TASK STATEMENT:
Take the data below and copy exactly the lines starting at the one with "some (s.utIdle c).rxg" and finishing at the one with "c).queue.line.isSome && (s.ch c).seg.mark))", both included.

Collected data entries:
● ● ● ● ● ● ●

-- ==== Sys2Proof/Machine/Views.lean ====
section
/-! DEFINITION. What a read of each register field returns where the field shows state that is held elsewhere (R8), the
fields each channel class implements, and the event groups (R169). -/

namespace Sys2Proof.Machine

/-! ### What a class implements -/

/-- The fields of DIAG that read 0 on segment channels (R142). Readings: log entry 18 (DEDUCED). -/
def diagNotSeg : CFld → Bool
  | .DIAG_SQI_WORST | .DIAG_SQI_VALID | .DIAG_SQI_SQI | .DIAG_SNRTRK_MAX | .DIAG_SNRTRK_MIN | .DIAG_TRSTAT_PRED_MIN
  | .DIAG_PREDCFG_PRED_HRS | .DIAG_PREDCFG_PRED_SQI | .DIAG_PREDCFG_PRED_LIM | .DIAG_SNRPRED_SLOPE | .DIAG_SNRPRED_HOURS
  | .DIAG_FEATA_TRACKED _ | .DIAG_FEATA_TRK _ | .DIAG_TRACKA_VALID _ | .DIAG_TRACKA_CLASS _ | .DIAG_TRACKA_DIST _
  | .DIAG_TRACKB_PRED _ | .DIAG_TRACKB_GAMMA_C _ => true
  | _ => false

/-- A field of the trailer. -/
def CFld.isTr : CFld → Bool
  | .tr _ _ => true
  | _ => false

/-- The fields of the standby bank and of windows 4 to 7, which a branch channel lacks (R82). -/
def branchLacks : CFld → Bool
  | .DSP_WIN_EN k | .DSP_WIN_START k | .DSP_WINE_ENERGY k => 4 ≤ k
  | .DSP_BANK_ACTIVE_TYPE | .DSP_BANK_STBY_VALID | .DSP_BANK_STBY_TYPE | .DSP_BANK_ACTIVE => true
  | _ => false

/-- Channel `c` implements field `f`; the others read 0 and ignore writes (R80, R82, R108, R142, R156, R256).
Readings: log entry 18 (DEDUCED). -/
def implFld (c : Ch) (f : CFld) : Bool :=
  match classOf c with
  | .segment =>
    match f.blk with
    | .dsp | .link => f.isTr
    | .lpi => f.isTr || f = .LPI_CMD_PAD_RELEASE || f = .LPI_EVT_CMD_REJ
    | .diag => !diagNotSeg f
    | .chctl | .afe | .pcs | .frame | .queue | .seq | .calg | .chpwr | .fault | .seg => true
  | .branch => f.blk ≠ .seg && !branchLacks f
  | .trunk => f.blk ≠ .seg

/-! ### Words of fields -/

/-- The value of a field of `w` bits in a word. -/
def FInfo.of (i : FInfo) (v : Nat) : Nat := v / 2 ^ i.lsb % 2 ^ i.wid

/-- The bits of a word that a field takes. -/
def FInfo.mask (i : FInfo) : Nat := (2 ^ i.wid - 1) * 2 ^ i.lsb

/-! ### The maximum amplitude (R35) -/

/-- The largest AMP code of the active type, or of the class's lowest type while none is selected. -/
def State.ampMax (s : State) (c : Ch) : Nat :=
  match s.cg c .PCS_CTL_TYPE with
  | 0 => match classOf c with | .trunk => 520 | .branch => 880 | .segment => 480
  | 1 => 880
  | 2 => 520
  | 7 => 480
  | 8 => 480
  | _ => 400

/-- The AMP code the driver launches with: the clamped one, or the nominal one of the class from a run's acquire phase to its end (R35,
R130). -/
def State.launch (s : State) (c : Ch) : Nat :=
  if (s.ch c).diag.run.launches then tdrAmp c else min (s.cg c .AFE_TXAMP_AMP) (s.ampMax c)

/-! ### Channel fields -/

/-- `BLK_ID.TYPE` (R268). -/
def CBlk.typ : CBlk → Nat
  | .chctl => 0x10 | .afe => 0x11 | .dsp => 0x12 | .pcs => 0x13 | .link => 0x14 | .diag => 0x15 | .lpi => 0x16
  | .frame => 0x17 | .queue => 0x18 | .seq => 0x19 | .calg => 0x1C | .chpwr => 0x1D | .fault => 0x1E | .seg => 0x1F

@[inherit_doc CBlk.typ]
def DBlk.typ : DBlk → Nat
  | .tap => 1 | .clk => 2 | .pwr => 3 | .canopy => 4 | .heart => 5 | .cal => 6 | .host => 7 | .integ => 8 | .id => 9
  | .debug => 10 | .mgmt => 11

/-- The class code of `BLK_ID` (R268). -/
def ChClass.code : ChClass → Nat
  | .trunk => 1 | .branch => 2 | .segment => 3

/-- The code of an XT50 training state in `LINK_STAT.XSTATE` (R93). -/
def XState.code : XState → Nat
  | .silent => 0 | .listen => 1 | .send => 2 | .coef => 3 | .ready => 4 | .count => 5 | .check => 6 | .none => 15

/-- The window slot of a block (R400). -/
def CBlk.slot : CBlk → Nat
  | .chctl => 0 | .afe => 1 | .dsp => 2 | .pcs => 3 | .link => 4 | .diag => 5 | .lpi => 6 | .frame => 7 | .queue => 8
  | .seq => 9 | .calg => 12 | .chpwr => 13 | .fault => 14 | .seg => 15

/-- A domain state in which the isolation clamps are closed: every state but ON and DRAINING (R298, R300). -/
def PState.iso : PState → Bool
  | .on | .draining => false
  | .off | .poweringUp | .poweringDown => true

/-- The sleep method of the active type (R143, R156): 0 TC10, 1 vendor. -/
def State.sleepMethod (s : State) (c : Ch) : Nat :=
  let t := s.cg c .PCS_CTL_TYPE
  b2n (3 ≤ t && t ≤ 7)

/-- The association that `MS_SEL` names (R228). -/
def State.selSa (s : State) (c : Ch) : Option Sa :=
  let m := s.msSel c
  ((s.ch c).frame.sc m.1 m.2.1).sa m.2.2

/-- The transmit AN in use of the selected channel (R228). -/
def State.selEncAn (s : State) (c : Ch) : Nat :=
  let m := s.msSel c
  ((s.ch c).frame.sc m.1 m.2.1).encAn.val

/-- The key check value of the selected association (R215). -/
def State.selKcv (s : State) (c : Ch) : Nat :=
  let m := s.msSel c
  let x := (s.ch c).frame.sc m.1 m.2.1
  match x.sa m.2.2 with
  | some a => (Config.keyCheckValue (BitVec.ofNat 256 (if x.is256 then a.key else a.key % 2 ^ 128)) x.is256).toNat
  | none => 0

/-- A pool's element maps fill words of 32 (R48, R49). -/
def State.segMap (s : State) (c : Ch) : Nat := s.poolMap c 1 0 % 2 ^ 26

/-- The effective trims a channel applies: HYB, AMP, RXG, and whether one saturates (R309).
Readings: log entry 19 (DEDUCED). -/
def State.effTrims (s : State) (c : Ch) : Nat × Nat × Nat × Bool :=
  let ft := s.otp.ft[c.val]
  let ut := (s.ch c).graft.ut
  let h := effHyb ft.hyb ut.hyb
  let a := effTrim 12 ft.amp ut.amp
  let r := effTrim 12 ft.rxg ut.rxg
  (h.1, a.1, r.1, h.2 || a.2 || r.2)

/-- The field of a class-credit view (R254). -/
def State.clsView (s : State) (c : Ch) (k : Nat) (g : Pair → Nat) : Nat := g (s.host.pairs[c.val].toList.getD k Pair.init)

/-- The class index `k` stands for. -/
def clsOf (k : Nat) : Fin 8 := Fin.ofNat 8 k

/-- What a read shows of the channel fields that mirror other state; `none` where the field itself is the state. While no
snapshot is valid its SNR and its age read 0, which R71 does not say (DESIGN CHOICE, log entry 28).
Readings: log entry 10 (DEDUCED). -/
def State.mirror (s : State) (c : Ch) : CFld → Option Nat
  | .CHCTL_STATE_SUBSTATE => some (s.ch c).sub.code
  | .AFE_CTL_HYB_EN => if s.cg c .AFE_CTL_LOOP = 2 then some 0 else none
  | .AFE_TXAMP_AMP_EFF => some (min (s.cg c .AFE_TXAMP_AMP) (s.ampMax c))
  | .AFE_STAT_AMP_CLAMPED => some (b2n (s.ampMax c < s.cg c .AFE_TXAMP_AMP))
  | .AFE_STAT_PAD_HELD => some (b2n (s.ch c).pad.held)
  | .AFE_SEGMAP_SEG_USED => some (s.segMap c)
  | .AFE_SLICEMAP_SLICE_USED k => some (s.poolMap c 0 (32 * k))
  | .DSP_FRZSTAT_SEQ => some (s.ch c).seq.frz
  | .DSP_FRZSTAT_EFF => some (s.frzEff c)
  | .DSP_FRZHW_LINK => some (s.frzLink c)
  | .DSP_PROBESTAT_POS => some (s.probeShown c (s.probePos c))
  | .DSP_STAT_TAP_SAT => some (b2n (s.tapSat c))
  | .DSP_STAT_SNAP_VALID => some (b2n (s.ch c).dsp.snap.isSome)
  | .DSP_STAT_CAPT_BUSY => some (b2n (s.ch c).rx.copy.isSome)
  | .DSP_SNAPSNR_AGE =>
    some (match (s.ch c).dsp.snap with | some p => min 65535 ((s.now - p.time) / 25000) | none => 0)
  | .DSP_SNAPSNR_SNR => some (match (s.ch c).dsp.snap with | some p => p.snr | none => 0)
  | .DSP_TAPDATA_DATA => some (s.tapRead c)
  | .DSP_BANK_ACTIVE_TYPE => some (s.ch c).dsp.actType
  | .DSP_BANK_STBY_VALID => some (b2n (s.ch c).dsp.stbyValid)
  | .DSP_BANK_ACTIVE => some (s.ch c).dsp.active.val
  | .DSP_WIN_EN k => some (b2n ((s.ch c).dsp.act.win k).1)
  | .DSP_WIN_START k => some ((s.ch c).dsp.act.win k).2
  | .DSP_WINE_ENERGY k =>
    some (if ((s.ch c).dsp.act.win k).1 then min (m32 - 1) ((s.ch c).dsp.act.winSq k / 64) else 0)
  | .PCS_FRCOUNT_TX_FR => some (s.txFr c)
  | .LINK_STAT_XSTATE => some (s.ch c).link.x.code
  | .LINK_STAT_LSTATE => some (s.ch c).link.st.code
  | .DIAG_STAT_RUN => some (s.ch c).diag.run.code
  | .DIAG_STAT_BUSY => some (b2n ((s.ch c).diag.run ≠ .none))
  | .DIAG_SQI_VALID => some (b2n (s.sqiValid c))
  | .DIAG_SQI_SQI => some (s.sqiNow c)
  | .DIAG_OPTIME_SECONDS => some (s.opTime c)
  | .LPI_STAT_METHOD => some (s.sleepMethod c)
  | .LPI_IDLE_QEMPTY => some (b2n (s.egEmpty c))
  | .LPI_IDLE_TIME => some (if s.egEmpty c then min (2 ^ 20 - 1) ((s.ch c).lpi.idleT / 25) else 0)
  | .FRAME_STAT_CTX_COUNT => some (s.ch c).frame.ctxs.length
  | .FRAME_STAT_CAM_USED => some (s.ch c).frame.cam.length
  | .CTX_STAT_BUSY => some (b2n (s.ch c).frame.cmd.isSome)
  | .MS_SCCFG_ENC_AN => some (s.selEncAn c)
  | .MS_PN_LO_VALUE => (s.selSa c).map fun a => a.pn % m32
  | .MS_PN_HI_VALUE => (s.selSa c).map fun a => a.pn / m32
  | .MS_STAT_BUSY => some 0
  | .MS_STAT_INUSE => some (b2n (s.selSa c).isSome)
  | .MS_STAT_KCV => some (s.selKcv c)
  | .Q_STAT_DRAIN => some (b2n (s.ch c).queue.drain)
  | .Q_STAT_FLUSH_BUSY => some (b2n (s.ch c).queue.flushBusy)
  | .Q_STAT_IN_FREE => some (s.inFree c)
  | .Q_STAT_EG_FREE => some (s.egFree c)
  | .Q_EGG_N k => some (s.clsView c k fun p => p.eg.granted)
  | .Q_EGR_N k => some (s.clsView c k fun p => p.eg.returned)
  | .Q_EGOCC_N k => some ((s.ch c).queue.egCells (clsOf k))
  | .Q_ING_N k => some (s.clsView c k fun p => p.ing.granted)
  | .Q_INS_N k => some (s.clsView c k fun p => p.ing.spent)
  | .Q_INB_N k => some (s.clsView c k fun p => p.ing.givenBack)
  | .Q_INOCC_N k => some ((s.ch c).queue.inCells (clsOf k))
  | .SEQ_STAT_STATE => some (s.ch c).seq.st.code
  | .SEQ_PC_PC => some (s.ch c).seq.pc
  | .SEQ_STACK_LEN => some (s.cg c .SEQ_LOAD_END - s.cg c .SEQ_LOAD_BASE)
  | .SEQ_STACK_LOOPS => some (s.ch c).seq.loops.length
  | .SEQ_STACK_DEPTH => some (s.ch c).seq.stack.length
  | .CALG_RES_BUSY => some (b2n ((s.ch c).graft.run.isSome || s.copyingCh c))
  | .UT_HYB_UT => some (s.utIdle c).hyb
  | .UT_AMP_UT => some (s.utIdle c).amp
  | .UT_RXG_UT => some (s.utIdle c).rxg
  | .FT_HYB_FT => some s.otp.ft[c.val].hyb
  | .FT_AMP_FT => some s.otp.ft[c.val].amp
  | .FT_RXG_FT => some s.otp.ft[c.val].rxg
  | .CALG_EFF_SAT => some (b2n (s.effTrims c).2.2.2)
  | .CALG_EFF_AMP => some (s.effTrims c).2.1
  | .CALG_EFF_HYB => some (s.effTrims c).1
  | .CALG_EFFRX_RXG => some (s.effTrims c).2.2.1
  | .GRAFT_PEND_VALID => some (b2n (s.ch c).graft.request.isSome)
  | .GRAFT_PEND_RUNNING => some (match (s.ch c).graft.request with | some x => b2n x.running | none => 0)
  | .GRAFT_PEND_COMMITTED => some (match (s.ch c).graft.request with | some x => b2n x.committed | none => 0)
  | .GRAFT_PEND_REASON => some (match (s.ch c).graft.request with | some x => x.reason | none => 0)
  | .GRAFT_PEND_POOL => some (match (s.ch c).graft.request with | some x => x.pool | none => 0)
  | .GRAFT_PEND_ELEM => some (match (s.ch c).graft.request with | some x => x.elem | none => 0)
  | .GRAFT_POOL_USED k => some (s.poolUsed c k)
  | .GRAFT_POOL_BUILT k => some (poolBuilt c k)
  | .GRAFT_POOL_WEAR k => some (s.poolWear c k)
  | .CHPWR_STAT_OPNEED => some (s.opNeed c)
  | .CHPWR_STAT_PAD_HELD => some (b2n (s.ch c).pad.held)
  | .CHPWR_STAT_ISO => some (b2n (s.ch c).pst.iso)
  | .CHPWR_STAT_PSTATE => some (s.ch c).pst.code
  | .FLT_STAT_WIN => some (b2n (s.winOpen (.ch c)))
  | .FLT_SRC_LIVE k => some (b2n ((s.cg c .FLT_LIVE_LIVE).testBit k))
  | .FLT_FORCE_FORCE => some 0
  | .SEG_STAT_SSTATE => some (s.ch c).seg.st.code
  | .SEG_STAT_REWIND_VALID => some (b2n ((s.ch c).queue.line.isSome && (s.ch c).seg.mark))
  | .SEG_STAT_CSMA => some (b2n (s.ch c).seg.csma)
  | .SEG_STAT_COORD => some (b2n (s.ch c).seg.coord)
  | .SEG_STAT_PLCA_OK => some (b2n (s.ch c).seg.plcaOk)
  | .tr b .ID => some (b.typ * 2 ^ 24 + c.val * 65536 + (classOf c).code * 256 + 1)
  | .tr b .WBUSY => some (b2n ((s.ch c).posted.any fun p => p.off / 65536 = b.slot))
  | _ => none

● ● ● ● ● ● ●

OUTPUT OF THE EXERCISE:
  | .UT_RXG_UT => some (s.utIdle c).rxg
  | .FT_HYB_FT => some s.otp.ft[c.val].hyb
  | .FT_AMP_FT => some s.otp.ft[c.val].amp
  | .FT_RXG_FT => some s.otp.ft[c.val].rxg
  | .CALG_EFF_SAT => some (b2n (s.effTrims c).2.2.2)
  | .CALG_EFF_AMP => some (s.effTrims c).2.1
  | .CALG_EFF_HYB => some (s.effTrims c).1
  | .CALG_EFFRX_RXG => some (s.effTrims c).2.2.1
  | .GRAFT_PEND_VALID => some (b2n (s.ch c).graft.request.isSome)
  | .GRAFT_PEND_RUNNING => some (match (s.ch c).graft.request with | some x => b2n x.running | none => 0)
  | .GRAFT_PEND_COMMITTED => some (match (s.ch c).graft.request with | some x => b2n x.committed | none => 0)
  | .GRAFT_PEND_REASON => some (match (s.ch c).graft.request with | some x => x.reason | none => 0)
  | .GRAFT_PEND_POOL => some (match (s.ch c).graft.request with | some x => x.pool | none => 0)
  | .GRAFT_PEND_ELEM => some (match (s.ch c).graft.request with | some x => x.elem | none => 0)
  | .GRAFT_POOL_USED k => some (s.poolUsed c k)
  | .GRAFT_POOL_BUILT k => some (poolBuilt c k)
  | .GRAFT_POOL_WEAR k => some (s.poolWear c k)
  | .CHPWR_STAT_OPNEED => some (s.opNeed c)
  | .CHPWR_STAT_PAD_HELD => some (b2n (s.ch c).pad.held)
  | .CHPWR_STAT_ISO => some (b2n (s.ch c).pst.iso)
  | .CHPWR_STAT_PSTATE => some (s.ch c).pst.code
  | .FLT_STAT_WIN => some (b2n (s.winOpen (.ch c)))
  | .FLT_SRC_LIVE k => some (b2n ((s.cg c .FLT_LIVE_LIVE).testBit k))
  | .FLT_FORCE_FORCE => some 0
  | .SEG_STAT_SSTATE => some (s.ch c).seg.st.code
  | .SEG_STAT_REWIND_VALID => some (b2n ((s.ch c).queue.line.isSome && (s.ch c).seg.mark))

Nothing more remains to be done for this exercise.